Thai Culture

In the course of last year, one of our international meetings took place in Thailand.  As part of our immersion into the culture and religion of Thailand we were given the privilege of visiting the Sathira Dhammasthan, a Buddhist monastery in the heart of Bangkok. This monastery is unique in the sense that it was founded by a woman, Venerable Mae Chee Sansanee Sthirasuta and that the kind of life the Buddhist nuns live there is different from the traditional life form.

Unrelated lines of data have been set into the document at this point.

/-! ### Values of the functions -/

/-- The high byte of a 10-bit value (R105). -/
theorem toNat_highByte {v : Word} (h : v.toNat ≤ 1023) : (highByte v).toNat = v.toNat / 4 := by
  rw [highByte, BitVec.toNat_setWidth, BitVec.toNat_ushiftRight, Nat.shiftRight_eq_div_pow]
  omega

/-- The low bits of a value, moved to their place in the shared byte (R105). -/
theorem toNat_lowBitsAtOffset (v : Word) {off : Nat} (ho : off + 2 ≤ 8) :
    (lowBitsAtOffset v off).toNat = v.toNat % 4 * 2 ^ off := by
  have hand : (v.setWidth 8 &&& 3).toNat = v.toNat % 4 := by
    rw [BitVec.toNat_and, BitVec.toNat_setWidth, show (3 : Byte).toNat = 2 ^ 2 - 1 from rfl,
      Nat.and_two_pow_sub_one_eq_mod]
    omega
  have hlt : v.toNat % 4 * 2 ^ off < 2 ^ 8 :=
    calc v.toNat % 4 * 2 ^ off < 2 ^ 2 * 2 ^ off :=
          Nat.mul_lt_mul_of_pos_right (Nat.mod_lt _ (by decide)) (Nat.two_pow_pos off)
      _ = 2 ^ (2 + off) := (pow_add 2 2 off).symm
      _ ≤ 2 ^ 8 := Nat.pow_le_pow_right (by decide) (by omega)
  rw [lowBitsAtOffset, BitVec.toNat_shiftLeft, hand, Nat.shiftLeft_eq, Nat.mod_eq_of_lt hlt]

/-- The mask of the six bits to keep (R105). -/
theorem toNat_clearMask {off : Nat} (ho : validOffset off) : (clearMask off).toNat = 255 - 3 * 2 ^ off := by
  rcases ho with rfl | rfl | rfl | rfl <;> rfl

/-- Merging into a zero byte leaves the shifted low bits alone. -/
theorem mergeLow_zero (v : Word) (off : Nat) : mergeLow 0 v off = lowBitsAtOffset v off := by
  simp [mergeLow]

/-- `tc16` of a decoded raw value: 512 subtracted modulo 65536 (R109, R110). -/
theorem tc16_bipDecode (v : Word) : tc16 (bipDecode v) = BitVec.ofNat 16 ((v.toNat + 65024) % 65536) := by
  refine BitVec.eq_of_toNat_eq ?_
  have hv := v.isLt
  rw [tc16, bipDecode, bias, BitVec.toNat_ofInt, BitVec.toNat_ofNat]
  omega

/-- `bipEncode` of a register pattern: 512 added modulo 65536 (R109, R111). -/
theorem bipEncode_signed16 (v : Word) : bipEncode (signed16 v) = BitVec.ofNat 16 ((v.toNat + 512) % 65536) := by
  refine BitVec.eq_of_toNat_eq ?_
  have hv := v.isLt
  rw [bipEncode, signed16, bias, BitVec.toNat_ofInt, BitVec.toNat_ofNat, BitVec.toInt_eq_toNat_cond]
  split <;> omega

/-- The offsets that fit two bits of a byte are the even ones of the field (R104, R105). -/
theorem validOffset_toNat (off : BitVec 3) : validOffset off.toNat ↔ off.toNat % 2 = 0 := by
  have := off.isLt
  omega

/-! ### The round-trip laws -/

/-- A write outside a bit range is not seen by a read of the range (R112). -/
theorem readBits_writeBits_of_disjoint {b v : Byte} {start width start' width' : Nat} (hg : start + width ≤ 8)
    (hv : v.toNat < 2 ^ width) (hd : start + width ≤ start' ∨ start' + width' ≤ start) :
    readBits (writeBits b v start width) start' width' = readBits b start' width' := by
  refine BitVec.eq_of_getLsbD_eq fun i _ => ?_
  rw [getLsbD_readBits, getLsbD_readBits, getLsbD_writeBits hg hv]
  by_cases hi : i < width'
  · rw [if_neg (by omega)]
  · simp [hi]

/-- Merges whose two bits do not meet may be made in either order (R108). -/
theorem mergeLow_comm (b : Byte) (u v : Word) {off off' : Nat} (ho : off + 2 ≤ 8) (ho' : off' + 2 ≤ 8)
    (hd : off + 2 ≤ off' ∨ off' + 2 ≤ off) :
    mergeLow (mergeLow b u off) v off' = mergeLow (mergeLow b v off') u off := by
  refine BitVec.eq_of_getLsbD_eq fun i _ => ?_
  simp only [getLsbD_mergeLow _ _ ho, getLsbD_mergeLow _ _ ho']
  by_cases h : off ≤ i ∧ i < off + 2
  · have h' : ¬(off' ≤ i ∧ i < off' + 2) := by omega
    simp only [if_pos h, if_neg h']
  · simp only [if_neg h]

/-- A merge replaces what an earlier one put at the same offset (R108). -/
theorem mergeLow_mergeLow (b : Byte) (u v : Word) {off : Nat} (ho : off + 2 ≤ 8) :
    mergeLow (mergeLow b u off) v off = mergeLow b v off := by
  refine BitVec.eq_of_getLsbD_eq fun i _ => ?_
  simp only [getLsbD_mergeLow _ _ ho]
  split <;> rfl

/-- Settles O36: each law bit by bit; the first is the merge into a zero byte. -/
theorem bitFieldLaws : Obligations.BitFieldLaws := by
  refine ⟨fun v off hv ho => ?_, fun b v start width hg hv => ?_,
    fun b u v off off' ho ho' => ⟨fun hne => ?_, ?_⟩⟩
  · rw [← mergeLow_zero]
    exact read10_write10 hv 0 (validOffset_le ho)
  · have hfit : v.toNat < 2 ^ width := by have := Nat.two_pow_pos width; omega
    obtain ⟨-, -, hg⟩ := hg
    exact ⟨readBits_writeBits hg hfit, fun _ _ _ hd => readBits_writeBits_of_disjoint hg hfit hd⟩
  · exact mergeLow_comm b u v (validOffset_le ho) (validOffset_le ho') (by omega)
  · exact mergeLow_mergeLow b u v (validOffset_le ho)

end Sys2Proof.Machine
end

section
/-! PROOFS. The BitField Codec commands: their words, the value each writes and the faults each raises
(spec/40_bitfield.md R102 to R111). -/

namespace Sys2Proof.Machine

/-! ### The two outcomes of a command that writes one register -/

/-- A body that gives one register write completes: that write and the count in `CIX` (spec/10_state.md R46). -/
theorem State.command_setX {s : State} {body : Except Raised State} {rd : Reg} {v : Word}
    (hf : s.faulted = false) (h : body = .ok (s.setX rd v)) : s.command body = .next (s.wroteX rd v) := by
  rw [h, State.command_ok hf]
  rfl

/-- A body that raises a `RangeError` leaves the four writes with its sub-code (spec/60_exceptions.md R241, R243). -/
theorem State.command_rangeError {s : State} {body : Except Raised State} (k : RangeKind)
    (hf : s.faulted = false) (h : body = .error (.range k)) : s.command body = .next (s.afterFault 1 k.info) := by
  rw [h, State.command_error hf]
  rfl

/-! ### Bit ranges -/

/-- Settles O30: the checks of R102 in their order, and `toNat_readBits` for the value. -/
theorem rdbitsExtractsTheField : Obligations.RdbitsExtractsTheField := by
  intro s rd rs1 start width hf
  refine ⟨?word, fun h1 h8 hg hb => ?value, fun h1 h8 hg hb => ?operand, fun hg => ?geometry⟩
  case word =>
    rw [← geometryImm_eq_ofNat]
    exact decode_encode (i := .rdbits rd rs1 start width) rfl
  case value =>
    rw [← toNat_setWidth_of_le hb, ← toNat_readBits _ _ h8, BitVec.ofNat_toNat]
    exact State.command_setX hf (requireGeometry_eq_ok.mpr ⟨⟨h1, h8, hg⟩, requireByte_eq_ok.mpr ⟨hb, rfl⟩⟩)
  case operand =>
    exact State.command_rangeError .operand hf (requireGeometry_eq_error.mpr (.inr ⟨⟨h1, h8, hg⟩,
      requireByte_eq_error.mpr (.inl ⟨by omega, rfl⟩)⟩))
  case geometry =>
    exact State.command_rangeError .geometry hf (requireGeometry_eq_error.mpr (.inl ⟨hg, rfl⟩))

/-- Settles O31: the checks of R103 in their order, and `getLsbD_writeBits` for the bits of the result. -/
theorem wrbitsReplacesTheField : Obligations.WrbitsReplacesTheField := by
  intro s rd rs1 rs2 start width hf
  refine ⟨?word, fun h1 h8 hg hb hv => ?value, fun h1 h8 hg hb hv => ?unfit, fun h1 h8 hg hb => ?operand,
    fun hg => ?geometry⟩
  case word =>
    rw [← geometryImm_eq_ofNat]
    exact decode_encode (i := .wrbits rd rs1 rs2 start width) rfl
  case value =>
    refine ⟨_, State.command_setX hf (requireGeometry_eq_ok.mpr ⟨⟨h1, h8, hg⟩, requireByte_eq_ok.mpr ⟨hb,
      requireValue_eq_ok.mpr ⟨hv, rfl⟩⟩⟩), toNat_setWidth_le _, fun i hi => ?_⟩
    have hfit : ((s.readX rs2).setWidth 8).toNat < 2 ^ width.toNat := by
      have hpos := Nat.two_pow_pos width.toNat
      have hle := Nat.mod_le (s.readX rs2).toNat (2 ^ 8)
      rw [BitVec.toNat_setWidth]
      omega
    rw [getLsbD_setWidth_of_lt _ (by decide) hi, getLsbD_writeBits hg hfit,
      getLsbD_setWidth_of_lt _ (by decide) hi, getLsbD_setWidth_of_lt _ (by decide) (by omega)]
  case unfit =>
    have hpos := Nat.two_pow_pos width.toNat
    exact State.command_rangeError .value hf (requireGeometry_eq_error.mpr (.inr ⟨⟨h1, h8, hg⟩,
      requireByte_eq_error.mpr (.inr ⟨hb, requireValue_eq_error.mpr (.inl ⟨by omega, rfl⟩)⟩)⟩))
  case operand =>
    exact State.command_rangeError .operand hf (requireGeometry_eq_error.mpr (.inr ⟨⟨h1, h8, hg⟩,
      requireByte_eq_error.mpr (.inl ⟨by omega, rfl⟩)⟩))
  case geometry =>
    exact State.command_rangeError .geometry hf (requireGeometry_eq_error.mpr (.inl ⟨hg, rfl⟩))
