-- ==== Sys2Proof/Machine/Engine.lean ====
section
/-! DEFINITION. The meanings of the eight host commands (42_engine): each first over any number system and capability, then
as the fixed machine has it. -/

namespace Sys2Proof.Machine

variable {R : Type}

/-- The checks of CONSTRUCT in their order (R131, R196). -/
def constructChecks (n l lenWf lenWi lenXf lenXi lenScr : Word) (s : State R) : List (Bool × FatalCode) :=
  let m := innerSize n.toNat
  [(s.guard, .reentrant),
   (s.phase != .uncon, .alreadyConstructed),
   (badSize n.toNat, .badSize),
   (l.toNat != m, .innerSizeMismatch),
   (lenWf.toNat != m || lenWi.toNat != m || lenXf != n || lenXi != n || lenScr.toNat != m, .lengthMismatch)]

/-- CONSTRUCT (R131) of an engine whose capability reports the length `innerL`, for which `A1 = Inner.L` stands in a true
frame. A frame that passes its checks and declares another length is refused (R216, I16; log 30). The micro-operations
follow, one a step (R146; log 9). -/
def construct [Inhabited R] (innerL : Nat) (n l lenWf lenWi lenXf lenXi lenScr : Word) (s : State R) : Result R :=
  command Cmd.construct (constructChecks n l lenWf lenWi lenXf lenXi lenScr s)
    (fun s =>
      if l.toNat = innerL then .next ((s.setSizes n (BitVec.ofNat 32 (innerSize n.toNat))).begin .cXgen)
      else .refused .falseInnerLength) s

/-- CONSTRUCT (R131); the frame hands over the capability of length `A1` (R225). -/
def execConstruct (n l lenWf lenWi lenXf lenXi lenScr : Word) (s : State) : Result :=
  construct (capabilityOf l).L n l lenWf lenWi lenXf lenXi lenScr s

/-- SIZE (R133): GUARD is neither tested nor changed. -/
def reportSize [Inhabited R] (s : State R) : Result R :=
  command Cmd.size [(s.phase == .uncon, .notConstructed)] (fun s => .next (s.setResult s.n)) s

/-- SIZE (R133). -/
def execSize (s : State) : Result := reportSize s

/-- ISIZE (R134): reads no engine state. -/
def reportInnerSize [Inhabited R] (n : Word) (s : State R) : Result R :=
  command Cmd.isize [(badSize n.toNat, .badSize)]
    (fun s => .next (s.setResult (BitVec.ofNat 32 (innerSize n.toNat)))) s

/-- ISIZE (R134). -/
def execIsize (n : Word) (s : State) : Result := reportInnerSize n s

/-- The checks of XFORM in their order (R135, R196). -/
def xformChecks (lenBuf : Word) (s : State R) : List (Bool × FatalCode) :=
  [(s.guard, .reentrant), (s.phase == .uncon, .notConstructed), (lenBuf != s.n, .lengthMismatch)]

/-- XFORM acceptance, common to the five kinds (R135). The six micro-operations follow, one a step (R146; log 9). -/
def xform [Inhabited R] (num : Num R) (cmd : Byte) (k : Kind) (lenBuf : Word) (s : State R) : Result R :=
  command cmd (xformChecks lenBuf s) (fun s => .next ((s.setKind k (scale num k s.sizeN)).begin .tMod)) s

/-- XFORM.FFT (R138). -/
def execXformFft (lenBuf : Word) (s : State) : Result := xform Config.num Cmd.fft .fft lenBuf s

/-- XFORM.IFFT (R139). -/
def execXformIfft (lenBuf : Word) (s : State) : Result := xform Config.num Cmd.ifft .ifft lenBuf s

/-- XFORM.UIFFT (R140). -/
def execXformUifft (lenBuf : Word) (s : State) : Result := xform Config.num Cmd.uifft .uifft lenBuf s

/-- XFORM.SFFT (R141). -/
def execXformSfft (lenBuf : Word) (s : State) : Result := xform Config.num Cmd.sfft .sfft lenBuf s

/-- XFORM.SIFFT (R142). -/
def execXformSifft (lenBuf : Word) (s : State) : Result := xform Config.num Cmd.sifft .sifft lenBuf s

end Sys2Proof.Machine
end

The Centre under her leadership aims to heal people, to show them how they can live peaceful lives, how differences can be respected and accepted.   We were welcomed by a gracious guide who is one of the many volunteers who live in or around the Monastery grounds.  With her was a small group of children, all in white, with their heads shaved. The first surprise was to find this oasis just off a busy street - we crossed a threshold from one world into a totally other in a few short steps.  We were invited to take off our shoes and to walk in silence through the green space, crossing a series of little bridges, listening to the sound of water trickling from several small steaming water falls, surrounded by large ferns and tropical plants. We were led to the first sacred space that enshrines a relic of Buddha. Here people come to pray. We learned that the grounds surrounding the monastery are places of welcome and hospitality.  From there we walked into an open garden of fresh green trees and grass, polished stone seats, natural wooden benches.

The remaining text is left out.